-- ==== Sys2Proof/Machine/Core.lean ====
section
/-!
DEFINITION. The machine behind Host/Core.lean.
-/

def Sys2Proof.core : Host.Core :=
  { State := Sys2Proof.Machine.State, Fault := Sys2Proof.Machine.Fault,
    Refusal := Sys2Proof.Machine.Refusal, step := Sys2Proof.Machine.step,
    reset := Sys2Proof.Machine.State.reset }
end

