/-! ### The known-answer vector -/

/-- Settles O36: the sixteen rounds evaluated (R201), and the final step on `R_16 ‖ L_16`. -/
theorem knownAnswer : Obligations.KnownAnswer := by
  have hrounds : roundHalves (keySchedule 0x133457799BBCDFF1) false 0x0123456789ABCDEF 16 =
      (0x43423234, 0x0A4CD995) := by decide +kernel
  have hfinal : finalBlock (0x43423234, 0x0A4CD995) = 0x85E813540F0AB405 := by decide +kernel
  rw [Obligations.KnownAnswer, encrypt, desBlock, hrounds, hfinal]

end Sys2Proof.Machine
end
section
/-!
PROOFS. ENC and DEC at the step level (43_cipher_engine.md R190 to R196): their Accept, one RoundStep,
sixteen of them in a row, the whole transaction with what the ports show while it runs, and a session
of three commands.
-/

namespace Sys2Proof.Machine

variable {s t : State}

/-! ### Accept -/

/-- The two bits above an encoded command's length are its opcode (R81). -/
theorem getLsbD_encode_opcode (i : Instr) (k : Nat) :
    (encode i).getLsbD (68 + k) = i.opcode.getLsbD k := by
  rw [encode, getLsbD_fields, if_neg (by omega), if_neg (by omega),
    show 68 + k - 64 - 4 = k by omega]

/-- `op[1]` marks a block command and `op[0]` is its direction (R82). -/
theorem opcode_blockCommand (dec : Bool) (len : Nat) (block : Block) :
    (blockCommand dec len block).opcode.getLsbD 1 = true ∧
      (blockCommand dec len block).opcode.getLsbD 0 = dec := by
  cases dec <;> simp [blockCommand, Instr.opcode]

theorem exec_blockCommand (dec : Bool) (len : Nat) (block : Block) (hp : s.PHASE = .idle) :
    exec (blockCommand dec len block) s = .next (acceptBlock dec len block s) := by
  rw [exec_idle _ hp, acceptOf_blockCommand]

/-- Settles O30: the opcode bits of the word, and the three cases of Accept. -/
theorem blockAccept : Obligations.BlockAccept := by
  intro dec len block s hp command
  have hexec : exec command s = .next (acceptBlock dec len block s) :=
    exec_blockCommand dec len block hp
  obtain ⟨hblock, hdec⟩ := opcode_blockCommand dec len block
  refine ⟨⟨(getLsbD_encode_opcode command 1).trans hblock,
    (getLsbD_encode_opcode command 0).trans hdec⟩,
    fun hlen => ?_, fun hlen hkv => ?_, fun hlen hkv => ?_⟩
  · rw [hexec, acceptBlock_badSize dec len block s hlen]; rfl
  · rw [hexec, hlen, acceptBlock_noKey dec block s hkv]; rfl
  · rw [hexec, hlen, acceptBlock_ok dec block s hkv]; rfl

/-! ### RoundStep -/

/-- One RoundStep, the last or not (R193, R194). -/
theorem roundStep_eq (h : s.RND.toNat < 16) :
    roundStep s = .next
      { s with
        L := s.R
        R := s.L ^^^ roundF s.R (s.K.get (subkeyIndex s.DEC ⟨s.RND.toNat, h⟩))
        RND := BitVec.ofNat 5 (s.RND.toNat + 1)
        RSP_STATUS := if s.RND.toNat + 1 = 16 then statusOK else s.RSP_STATUS
        RSP_DATA := if s.RND.toNat + 1 = 16 then
          permute Table.FP
            ((s.L ^^^ roundF s.R (s.K.get (subkeyIndex s.DEC ⟨s.RND.toNat, h⟩))) ++ s.R)
          else s.RSP_DATA
        PHASE := if s.RND.toNat + 1 = 16 then .resp else s.PHASE } := by
  obtain hlt | hlast : s.RND.toNat < 15 ∨ s.RND.toNat = 15 := by omega
  · simp [roundStep_lt hlt, hlt.ne]
  · simp [roundStep_last hlast, hlast]

/-- The subkey of round `n + 1`, by the direction (R183, R193). -/
theorem get_subkeyIndex (ks : RoundKeySet) (dec : Bool) {n : Nat} (h : n < 16) :
    ks.get (subkeyIndex dec ⟨n, h⟩) = if dec then ks[15 - n] else ks[n] := by
  cases dec <;> rfl

/-- The only event of a ROUNDS engine that is not reset (R28). -/
theorem nextEvent_rounds (hp : s.PHASE = .rounds) (hrst : s.now.rst = false) :
    nextEvent s = .roundStep := by
  simp [nextEvent, hp, hrst]

/-- A ROUNDS engine with no RoundStep done is at the start of the rounds of some block: every pair of
halves is (`L_0`, `R_0`) of one. -/
theorem exists_roundsAt_zero_eq (hp : s.PHASE = .rounds) (hr : s.RND = 0) :
    ∃ block, roundsAt s.DEC block s 0 = s := by
  obtain ⟨block, hLR⟩ := exists_initialHalves (s.L, s.R)
  have hzero : BitVec.ofNat 5 0 = s.RND := hr.symm
  exact ⟨block, by rw [roundsAt, roundHalves, hLR, hzero, ← hp, List.drop_zero]⟩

**Task prompt**
If a line in the data above contains "direction", return that line.

**Response box**
/-- `op[1]` marks a block command and `op[0]` is its direction (R82). -/
/-- The subkey of round `n + 1`, by the direction (R183, R193). -/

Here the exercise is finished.